Lower-level functions

from oncoprep.workflows.group import (
    _collect_radiomics_jsons,
    _run_combat_harmonization,
    _flatten_features,
    _unflatten_features,
)

# Collect all per-observation radiomics JSONs
obs_files = _collect_radiomics_jsons(
    output_dir=Path("/data/derivatives"),
    participant_label=["sub-001", "sub-002"],
)

# Run ComBat directly
_run_combat_harmonization(
    output_dir=Path("/data/derivatives"),
    batch_file="/data/derivatives/oncoprep/combat_batch.csv",
    parametric=True,
)

Requirements

ComBat harmonization requires the radiomics optional dependency group:

pip install "oncoprep[radiomics]"

This installs neuroCombat>=0.2.12 along with PyRadiomics and other radiomics dependencies.

References

  • Johnson, W. E., Li, C., & Rabinovic, A. (2007).
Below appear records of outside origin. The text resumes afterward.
-- ==== Sys2Proof/Laws/KeepsNvs.lean ====
section
/-! SUPPORT. What no operation of `Machine/Nvs.lean` does (`Keeps`), one lemma per operation, and that each command goes on. -/
namespace Sys2Proof.Machine
set_option linter.unusedVariables false
set_option linter.unusedSimpArgs false

section
variable {s t : State}

theorem State.compactResume_keeps (h : Keeps s t) : Keeps s (State.compactResume t) := by
  unfold State.compactResume
  with_reducible repeat' first
    | assumption | apply State.bgProgress_keeps | simp only [Keeps.upd_iff] | split

theorem State.compactStart_keeps (h : Keeps s t) : Keeps s (State.compactStart t) := by
  unfold State.compactStart
  with_reducible repeat' first
    | assumption | apply State.put_keeps | apply State.bgProgress_keeps | simp only [Keeps.upd_iff] | split

theorem State.nvsEnd_keeps (result count : Nat) (h : Keeps s t) : Keeps s (State.nvsEnd t result count) := by
  unfold State.nvsEnd
  with_reducible repeat' first
    | assumption | apply State.compactResume_keeps | apply State.put_keeps | apply State.raise_keeps
    | simp only [Keeps.upd_iff] | split

theorem State.nvsGo_keeps (op : Nat) (v : Word) (prog : Programmed) (h : Keeps s t) : Keeps s (State.nvsGo t op v prog) := by
  unfold State.nvsGo
  with_reducible repeat' first
    | assumption | apply State.nvsEnd_keeps | apply State.compactStart_keeps | apply State.put_keeps
    | apply State.raise_keeps | simp only [Keeps.upd_iff] | split

theorem State.jFullSet_keeps (h : Keeps s t) : Keeps s (State.jFullSet t) := by
  unfold State.jFullSet
  with_reducible repeat' first
    | assumption | apply State.put_keeps | apply State.raise_keeps | simp only [Keeps.upd_iff] | split

theorem State.errLatch_keeps (a : Nat) (h : Keeps s t) : Keeps s (State.errLatch t a) := by
  unfold State.errLatch
  with_reducible repeat' first
    | assumption | apply State.put_keeps | simp only [Keeps.upd_iff] | split

theorem State.ceSeen_keeps (a : Nat) (h : Keeps s t) : Keeps s (State.ceSeen t a) := by
  unfold State.ceSeen
  with_reducible repeat' first
    | assumption | apply State.errLatch_keeps | apply State.bump_keeps | apply State.raise_keeps | simp only [Keeps.upd_iff]
    | split

theorem State.ddrRead_keeps (a n : Nat) (h : Keeps s t) : Keeps s (State.ddrRead t a n) := by
  unfold State.ddrRead
  with_reducible repeat' first
    | assumption | apply State.ceSeen_keeps | apply State.errLatch_keeps | apply State.bump_keeps | apply State.raise_keeps
    | refine Keeps.foldl _ (fun _ _ _ => ?_) ?_ | simp only [Keeps.upd_iff] | split

theorem State.memCopy_keeps (src dst n : Nat) (h : Keeps s t) : Keeps s (State.memCopy t src dst n) :=
  Keeps.foldl _ (fun _ _ k => State.setByte_keeps _ _ k)
    (Keeps.tables h rfl rfl rfl (memWf_clear _ _) id (fun c => c.2.2.1) (fun c => c.2.2.2))

theorem State.reclaim_keeps (h : Keeps s t) : Keeps s (State.reclaim t) := by
  unfold State.reclaim
  with_reducible repeat' first
    | assumption | refine Keeps.foldl _ (fun _ _ _ => ?_) ?_ | simp only [Keeps.upd_iff] | split

theorem State.freeShow_keeps (h : Keeps s t) : Keeps s (State.freeShow t) := by
  unfold State.freeShow
  with_reducible repeat' first
    | assumption | apply State.put_keeps | refine Keeps.foldl _ (fun _ _ _ => ?_) ?_ | simp only [Keeps.upd_iff] | split

theorem State.catStore_keeps (e : CatEntry) (h : Keeps s t) : Keeps s (State.catStore t e) := by
  unfold State.catStore
  with_reducible repeat' first
    | assumption | apply State.setBytes_keeps | simp only [Keeps.upd_iff] | split

theorem State.catClear_keeps (slot : Nat) (h : Keeps s t) : Keeps s (State.catClear t slot) :=
  Keeps.tables h rfl rfl rfl (memWf_clear _ _) id (fun c => c.2.2.1) (fun c => c.2.2.2)

theorem State.wearSet_keeps (pct : Nat) (h : Keeps s t) : Keeps s (State.wearSet t pct) := by
  unfold State.wearSet
  with_reducible repeat' first
    | assumption | apply State.jEvent_keeps | apply State.put_keeps | apply State.raise_keeps | simp only [Keeps.upd_iff]
    | split

theorem State.storeRun_keeps (a : NvsArgs) (p : Programmed) (h : Keeps s t) : Keeps s (State.storeRun t a p).1 := by
  unfold State.storeRun
  with_reducible repeat' first
    | assumption | apply State.wearSet_keeps | apply State.catStore_keeps | apply State.freeShow_keeps
    | apply State.reclaim_keeps | apply State.memCopy_keeps | apply State.ddrRead_keeps | apply State.jFullSet_keeps
    | apply State.jCommit_keeps | simp only [Keeps.upd_iff] | split

theorem State.storeRun_out {a : NvsArgs} {p : Programmed} {u : State} {out : Nat × Nat} (e : State.storeRun t a p = (u, out))
    (h : Keeps s t) : Keeps s u := by
  have k := State.storeRun_keeps a p h
  rwa [e] at k

theorem State.deleteRun_keeps (a : NvsArgs) (h : Keeps s t) : Keeps s (State.deleteRun t a).1 := by
  unfold State.deleteRun
  with_reducible repeat' first
    | assumption | apply State.catClear_keeps | apply State.jFullSet_keeps | apply State.jCommit_keeps
    | simp only [Keeps.upd_iff] | split

theorem State.deleteRun_out {a : NvsArgs} {u : State} {out : Nat × Nat} (e : State.deleteRun t a = (u, out)) (h : Keeps s t) :
    Keeps s u := by
  have k := State.deleteRun_keeps a h
  rwa [e] at k

theorem State.identityStore_keeps (h : Keeps s t) : Keeps s (State.identityStore t) := by
  unfold State.identityStore
  with_reducible repeat' first
    | assumption | apply State.setBytes_keeps | simp only [Keeps.upd_iff] | split

theorem State.historyStore_keeps (h : Keeps s t) : Keeps s (State.historyStore t) := by
  unfold State.historyStore
  with_reducible repeat' first
    | assumption | apply State.setBytes_keeps | refine Keeps.foldl _ (fun _ _ _ => ?_) ?_ | simp only [Keeps.upd_iff] | split

theorem State.compactionDone_keeps (h : Keeps s t) : Keeps s (State.compactionDone t) := by
  unfold State.compactionDone
  with_reducible repeat' first
    | assumption | apply State.historyStore_keeps | apply State.identityStore_keeps | apply State.nvsEnd_keeps
    | apply State.lifeCommit_keeps | apply State.jCommit_keeps | apply State.jShow_keeps | apply State.put_keeps
    | apply State.setBytes_keeps | apply State.bgProgress_keeps | simp only [Keeps.upd_iff] | split

theorem State.exportRun_keeps (a : NvsArgs) (h : Keeps s t) : Keeps s (State.exportRun t a).1 := by
  unfold State.exportRun
  with_reducible repeat' first
    | assumption | apply State.setBytes_keeps | simp only [Keeps.upd_iff] | split

theorem State.exportRun_out {a : NvsArgs} {u : State} {out : Nat × Nat} (e : State.exportRun t a = (u, out)) (h : Keeps s t) :
    Keeps s u := by
  have k := State.exportRun_keeps a h
  rwa [e] at k

theorem State.adoptRun_keeps (a : NvsArgs) (h : Keeps s t) : Keeps s (State.adoptRun t a).1 := by
  unfold State.adoptRun
  with_reducible repeat' first
    | assumption | apply State.identityStore_keeps | apply State.jFullSet_keeps | apply State.jEvent_keeps
    | apply State.jCommit_keeps | simp only [Keeps.upd_iff] | split

theorem State.adoptRun_out {a : NvsArgs} {u : State} {out : Nat × Nat} (e : State.adoptRun t a = (u, out)) (h : Keeps s t) :
    Keeps s u := by
  have k := State.adoptRun_keeps a h
  rwa [e] at k

theorem State.releaseRun_keeps (h : Keeps s t) : Keeps s (State.releaseRun t).1 := by
  unfold State.releaseRun
  with_reducible repeat' first
    | assumption | apply State.put_keeps | simp only [Keeps.upd_iff] | split

theorem State.releaseRun_out  {u : State} {out : Nat × Nat} (e : State.releaseRun t = (u, out)) (h : Keeps s t) : Keeps s u := by
  have k := State.releaseRun_keeps  h
  rwa [e] at k

theorem State.nvsRun_keeps (j : NvsJob) (h : Keeps s t) : Keeps s (State.nvsRun t j).1 := by
  unfold State.nvsRun
  with_reducible repeat' first
    | assumption | refine State.releaseRun_out ‹_› ?_ | refine State.adoptRun_out ‹_› ?_ | refine State.exportRun_out ‹_› ?_
    | refine State.deleteRun_out ‹_› ?_ | refine State.storeRun_out ‹_› ?_ | apply State.releaseRun_keeps
    | apply State.adoptRun_keeps | apply State.exportRun_keeps | apply State.deleteRun_keeps | apply State.storeRun_keeps
    | simp only [Keeps.upd_iff] | split

theorem State.nvsRun_out {j : NvsJob} {u : State} {out : Nat × Nat} (e : State.nvsRun t j = (u, out)) (h : Keeps s t) : Keeps s u
    := by
  have k := State.nvsRun_keeps j h
  rwa [e] at k

theorem State.nvsCmdDone_keeps (h : Keeps s t) : Keeps s (State.nvsCmdDone t) := by
  unfold State.nvsCmdDone
  with_reducible repeat' first
    | assumption | refine State.nvsRun_out ‹_› ?_ | apply State.nvsEnd_keeps | apply State.nvsRun_keeps
    | simp only [Keeps.upd_iff] | split

theorem State.nvsHold_keeps (h : Keeps s t) : Keeps s (State.nvsHold t) := by
  unfold State.nvsHold
  with_reducible repeat' first
    | assumption | apply State.nvsEnd_keeps | apply State.compactCut_keeps | simp only [Keeps.upd_iff] | split

theorem State.nvsCut_keeps (h : Keeps s t) : Keeps s (State.nvsCut t) := by
  unfold State.nvsCut
  with_reducible repeat' first
    | assumption | apply State.put_keeps | simp only [Keeps.upd_iff] | split

theorem State.flushUnits_keeps (r n ofs dst : Nat) (h : Keeps s t) : Keeps s (State.flushUnits t r n ofs dst) := by
  induction n generalizing t ofs dst with
  | zero => exact h
  | succ n ih => exact ih _ _ (State.memCopy_keeps _ _ _ (State.ddrRead_keeps _ _ h))

theorem State.flushRing_keeps (acc : List Flushed × Nat × Nat) (r : Nat) (h : Keeps s t) : Keeps s (State.flushRing t acc r).1 :=
    by
  unfold State.flushRing
  with_reducible repeat' first
    | assumption | apply State.flushUnits_keeps | refine State.fresh_out ‹_› ?_ | apply State.fresh_keeps
    | simp only [Keeps.upd_iff] | split

theorem State.flushRing_out {acc : List Flushed × Nat × Nat} {r : Nat} {u : State} {out : List Flushed × Nat × Nat}
    (e : State.flushRing t acc r = (u, out)) (h : Keeps s t) : Keeps s u := by
  have k := State.flushRing_keeps acc r h
  rwa [e] at k

theorem State.flushRings_keeps (h : Keeps s t) : Keeps s (State.flushRings t) := by
  unfold State.flushRings
  with_reducible repeat' first
    | assumption | refine State.flushRing_out ‹_› ?_ | apply State.put_keeps | apply State.setBytes_keeps
    | apply State.flushRing_keeps | simp only [Keeps.upd_iff] | split

theorem State.domBegin_keeps (t_ : Nat) (h : Keeps s t) : Keeps s (State.domBegin t t_) := by
  unfold State.domBegin
  with_reducible repeat' first
    | assumption | apply State.at_keeps | simp only [Keeps.upd_iff] | split

theorem State.flushOn_keeps (d : Nat) (h : Keeps s t) : Keeps s (State.flushOn t d) := by
  unfold State.flushOn
  with_reducible repeat' first
    | assumption | apply State.domBegin_keeps | apply State.put_keeps | simp only [Keeps.upd_iff] | split

theorem State.flushDomains_keeps (h : Keeps s t) : Keeps s (State.flushDomains t) := by
  unfold State.flushDomains
  with_reducible repeat' first
    | assumption | apply State.flushOn_keeps | apply State.domsOff_keeps | refine Keeps.foldl _ (fun _ _ _ => ?_) ?_
    | simp only [Keeps.upd_iff] | split

theorem State.holdupFlush_keeps (h : Keeps s t) : Keeps s (State.holdupFlush t) := by
  unfold State.holdupFlush
  with_reducible repeat' first
    | assumption | apply State.flushDomains_keeps | apply State.flushRings_keeps | apply State.compactCut_keeps
    | apply State.jDrain_keeps | apply State.lifeCommit_keeps | apply State.put_keeps | simp only [Keeps.upd_iff] | split

theorem State.flushShow_keeps (h : Keeps s t) : Keeps s (State.flushShow t) := by
  unfold State.flushShow
  with_reducible repeat' first
    | assumption | apply State.put_keeps | simp only [Keeps.upd_iff] | split

theorem State.flushCommit_keeps (h : Keeps s t) : Keeps s (State.flushCommit t) := by
  unfold State.flushCommit
  with_reducible repeat' first
    | assumption | apply State.flushShow_keeps | apply State.jDrain_keeps | apply State.jCommit_keeps | apply State.put_keeps
    | simp only [Keeps.upd_iff] | split

theorem State.headerCheck_keeps (h : Keeps s t) : Keeps s (State.headerCheck t) := by
  unfold State.headerCheck
  with_reducible repeat' first
    | assumption | apply State.identityStore_keeps | apply State.setBytes_keeps | simp only [Keeps.upd_iff] | split

theorem State.replayed_keeps (torn : Bool) (h : Keeps s t) : Keeps s (State.replayed t torn) := by
  unfold State.replayed
  with_reducible repeat' first
    | assumption | apply State.headerCheck_keeps | apply State.flushShow_keeps | apply State.nvsCut_keeps
    | apply State.wearSet_keeps | apply State.freeShow_keeps | apply State.jDrain_keeps | apply State.jEvent_keeps
    | apply State.jShow_keeps | apply State.put_keeps | apply State.raise_keeps | simp only [Keeps.upd_iff] | split

end

theorem execNvsStore_goes (v : Word) (prog : Programmed) (s : State) : goesOn (execNvsStore v prog s) (Keeps s) := by
  have h := Keeps.refl s
  unfold execNvsStore
  with_reducible repeat' first | apply goesOn.next | split
  all_goals
    with_reducible repeat' first
      | assumption | apply State.nvsGo_keeps | simp only [Keeps.upd_iff] | split | intro _ _

theorem execNvsDelete_goes (v : Word) (s : State) : goesOn (execNvsDelete v s) (Keeps s) := by
  have h := Keeps.refl s
  unfold execNvsDelete
  with_reducible repeat' first | apply goesOn.next | split
  all_goals
    with_reducible repeat' first
      | assumption | apply State.nvsGo_keeps | simp only [Keeps.upd_iff] | split | intro _ _

theorem execNvsCompact_goes (v : Word) (s : State) : goesOn (execNvsCompact v s) (Keeps s) := by
  have h := Keeps.refl s
  unfold execNvsCompact
  with_reducible repeat' first | apply goesOn.next | split
  all_goals
    with_reducible repeat' first
      | assumption | apply State.nvsGo_keeps | simp only [Keeps.upd_iff] | split | intro _ _

theorem execCompactionStart_goes (s : State) : goesOn (execCompactionStart s) (Keeps s) := by
  have h := Keeps.refl s
  unfold execCompactionStart
  with_reducible repeat' first | apply goesOn.next | split
  all_goals
    with_reducible repeat' first
      | assumption | apply State.compactStart_keeps | simp only [Keeps.upd_iff] | split

theorem execCompactionDone_goes (s : State) : goesOn (execCompactionDone s) (Keeps s) := by
  have h := Keeps.refl s
  unfold execCompactionDone
  with_reducible repeat' first | apply goesOn.next | split
  all_goals
    with_reducible repeat' first
      | assumption | apply State.compactionDone_keeps | simp only [Keeps.upd_iff] | split

theorem execNvsExport_goes (v : Word) (s : State) : goesOn (execNvsExport v s) (Keeps s) := by
  have h := Keeps.refl s
  unfold execNvsExport
  with_reducible repeat' first | apply goesOn.next | split
  all_goals
    with_reducible repeat' first
      | assumption | apply State.nvsGo_keeps | simp only [Keeps.upd_iff] | split | intro _ _

theorem execNvsAdopt_goes (v : Word) (s : State) : goesOn (execNvsAdopt v s) (Keeps s) := by
  have h := Keeps.refl s
  unfold execNvsAdopt
  with_reducible repeat' first | apply goesOn.next | split
  all_goals
    with_reducible repeat' first
      | assumption | apply State.nvsGo_keeps | simp only [Keeps.upd_iff] | split | intro _ _

theorem execNvsFlushRelease_goes (v : Word) (s : State) : goesOn (execNvsFlushRelease v s) (Keeps s) := by
  have h := Keeps.refl s
  unfold execNvsFlushRelease
  with_reducible repeat' first | apply goesOn.next | split
  all_goals
    with_reducible repeat' first
      | assumption | apply State.nvsGo_keeps | simp only [Keeps.upd_iff] | split | intro _ _

theorem execNvsCmdDone_goes (s : State) : goesOn (execNvsCmdDone s) (Keeps s) := by
  have h := Keeps.refl s
  unfold execNvsCmdDone
  with_reducible repeat' first | apply goesOn.next | split
  all_goals
    with_reducible repeat' first
      | assumption | apply State.nvsCmdDone_keeps | simp only [Keeps.upd_iff] | split

end Sys2Proof.Machine
end

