-- ==== Sys2Proof/Laws/KeepsShadow.lean ====
section
/-! SUPPORT. What no operation of `Machine/Shadow.lean` does (`Keeps`), one lemma per operation, and that each command goes on. -/
namespace Sys2Proof.Machine
set_option linter.unusedVariables false
set_option linter.unusedSimpArgs false

section
variable {s t : State}

theorem State.writeWord_keeps (a v : Nat) (h : Keeps s t) : Keeps s (State.writeWord t a v) := by
  unfold State.writeWord
  with_reducible repeat' first
    | assumption | apply State.setReg_keeps | simp only [Keeps.upd_iff] | split

theorem State.pageCommit_keeps (page : Nat) (h : Keeps s t) : Keeps s (State.pageCommit t page) := by
  unfold State.pageCommit
  split
  · exact h
  · exact Keeps.tables h rfl rfl rfl id id (fun c => c.2.2.1) (fun c => mapWf_take (commitSet page) c.2.2.2 c.2.1)

theorem State.takeFrozen_keeps (sel : Nat → Bool) (h : Keeps s t) : Keeps s (State.takeFrozen t sel) :=
  Keeps.tables h rfl rfl rfl id id (fun c => mapWf_take sel c.2.2.1 c.2.2.2) (fun c => c.2.2.2)

theorem State.nextWrite_keeps (a v : Nat) (h : Keeps s t) : Keeps s (State.nextWrite t a v) := by
  unfold State.nextWrite
  with_reducible repeat' first
    | assumption | apply State.writeWord_keeps | simp only [Keeps.upd_iff] | split

theorem State.takeNext_keeps (a : Nat) (h : Keeps s t) : Keeps s (State.takeNext t a) := by
  unfold State.takeNext
  with_reducible repeat' first
    | assumption | apply State.setAct_keeps | simp only [Keeps.upd_iff] | split

theorem State.calEnd_keeps (code : Nat) (h : Keeps s t) : Keeps s (State.calEnd t code) := by
  unfold State.calEnd
  with_reducible repeat' first
    | assumption | apply State.put_keeps | apply State.raise_keeps | simp only [Keeps.upd_iff] | split

theorem State.calAbort_keeps (h : Keeps s t) : Keeps s (State.calAbort t) := by
  unfold State.calAbort
  with_reducible repeat' first
    | assumption | apply State.calEnd_keeps | simp only [Keeps.upd_iff] | split

theorem State.tickSrcWrite_keeps (v : Nat) (h : Keeps s t) : Keeps s (State.tickSrcWrite t v) := by
  unfold State.tickSrcWrite
  with_reducible repeat' first
    | assumption | apply State.calAbort_keeps | apply State.nextWrite_keeps | apply State.raise_keeps
    | simp only [Keeps.upd_iff] | split

theorem State.expModeWrite_keeps (v : Nat) (h : Keeps s t) : Keeps s (State.expModeWrite t v) := by
  unfold State.expModeWrite
  with_reducible repeat' first
    | assumption | apply State.calAbort_keeps | apply State.nextWrite_keeps | apply State.raise_keeps
    | simp only [Keeps.upd_iff] | split

theorem State.webDirWrite_keeps (v : Nat) (h : Keeps s t) : Keeps s (State.webDirWrite t v) := by
  unfold State.webDirWrite
  with_reducible repeat' first
    | assumption | apply State.nextWrite_keeps | apply State.raise_keeps | simp only [Keeps.upd_iff] | split

end

theorem execPageCommit_goes (page : Nat) (s : State) : goesOn (execPageCommit page s) (Keeps s) := by
  have h := Keeps.refl s
  unfold execPageCommit
  with_reducible repeat' first | apply goesOn.next | split
  all_goals
    with_reducible repeat' first
      | assumption | apply State.pageCommit_keeps | simp only [Keeps.upd_iff] | split

theorem execTickSrcWrite_goes (v : Word) (s : State) : goesOn (execTickSrcWrite v s) (Keeps s) := by
  have h := Keeps.refl s
  unfold execTickSrcWrite
  with_reducible repeat' first | apply goesOn.next | split
  all_goals
    with_reducible repeat' first
      | assumption | apply State.tickSrcWrite_keeps | simp only [Keeps.upd_iff] | split

theorem execExpModeWrite_goes (v : Word) (s : State) : goesOn (execExpModeWrite v s) (Keeps s) := by
  have h := Keeps.refl s
  unfold execExpModeWrite
  with_reducible repeat' first | apply goesOn.next | split
  all_goals
    with_reducible repeat' first
      | assumption | apply State.expModeWrite_keeps | simp only [Keeps.upd_iff] | split

theorem execWebDirWrite_goes (v : Word) (s : State) : goesOn (execWebDirWrite v s) (Keeps s) := by
  have h := Keeps.refl s
  unfold execWebDirWrite
  with_reducible repeat' first | apply goesOn.next | split
  all_goals
    with_reducible repeat' first
      | assumption | apply State.webDirWrite_keeps | simp only [Keeps.upd_iff] | split

end Sys2Proof.Machine
end

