-- ==== Sys2Proof/Laws/KeepsCourse.lean ====
section
/-! SUPPORT. What no operation of `Machine/Course.lean` does (`Keeps`), one lemma per operation, and that each command goes on. -/
namespace Sys2Proof.Machine
set_option linter.unusedVariables false
set_option linter.unusedSimpArgs false

section
variable {s t : State}

theorem State.courseLines_keeps (c : Nat) (h : Keeps s t) : Keeps s (State.courseLines t c) := by
  unfold State.courseLines
  with_reducible repeat' first
    | assumption | apply State.linesSettle_keeps | simp only [Keeps.upd_iff] | split

theorem State.coursePowerOff_keeps (c : Nat) (h : Keeps s t) : Keeps s (State.coursePowerOff t c) := by
  unfold State.coursePowerOff
  with_reducible repeat' first
    | assumption | apply State.courseLines_keeps | apply State.domOff_keeps | simp only [Keeps.upd_iff] | split

theorem State.courseAgain_keeps (c : Nat) (h : Keeps s t) : Keeps s (State.courseAgain t c) := by
  unfold State.courseAgain
  with_reducible repeat' first
    | assumption | apply State.courseLines_keeps | apply State.put_keeps | simp only [Keeps.upd_iff] | split

theorem State.coursePwrWrite_keeps (v : Nat) (h : Keeps s t) : Keeps s (State.coursePwrWrite t v) := by
  unfold State.coursePwrWrite
  with_reducible repeat' first
    | assumption | apply State.courseAgain_keeps | apply State.coursePowerOff_keeps | apply State.domRetry_keeps
    | apply State.put_keeps | apply State.raise_keeps | refine Keeps.foldl _ (fun _ _ _ => ?_) ?_ | simp only [Keeps.upd_iff]
    | split

theorem State.courseUp_keeps (c : Nat) (h : Keeps s t) : Keeps s (State.courseUp t c) := by
  unfold State.courseUp
  with_reducible repeat' first
    | assumption | apply State.shShow_keeps | apply State.enginesLost_keeps | apply State.memForget_keeps
    | apply State.put_keeps | apply State.raise_keeps | refine Keeps.foldl _ (fun _ _ _ => ?_) ?_ | simp only [Keeps.upd_iff]
    | split

end

theorem execCoursePwrWrite_goes (v : Word) (s : State) : goesOn (execCoursePwrWrite v s) (Keeps s) := by
  have h := Keeps.refl s
  unfold execCoursePwrWrite
  with_reducible repeat' first | apply goesOn.next | split
  all_goals
    with_reducible repeat' first
      | assumption | apply State.coursePwrWrite_keeps | simp only [Keeps.upd_iff] | split

theorem execCourseOn_goes (c : Fin 12) (s : State) : goesOn (execCourseOn c s) (Keeps s) := by
  have h := Keeps.refl s
  unfold execCourseOn
  with_reducible repeat' first | apply goesOn.next | split
  all_goals
    with_reducible repeat' first
      | assumption | apply State.courseUp_keeps | simp only [Keeps.upd_iff] | split

end Sys2Proof.Machine
end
Adjusting batch effects in microarray expression data using empirical Bayes methods. Biostatistics, 8(1), 118–127.

  • Fortin, J.-P. et al. (2018). Harmonization of cortical thickness measurements across scanners and sites. NeuroImage, 167, 104–120.

  • Pati, S. et al. (2024). Reproducibility of the tumor-habitat MRI biomarker DESMOND. AJNR Am J Neuroradiol, 45(9), 1291–1298.

  • Beer, J. C. et al. (2020). Longitudinal ComBat: A method for harmonizing longitudinal multi-scanner imaging data. NeuroImage, 220, 117129.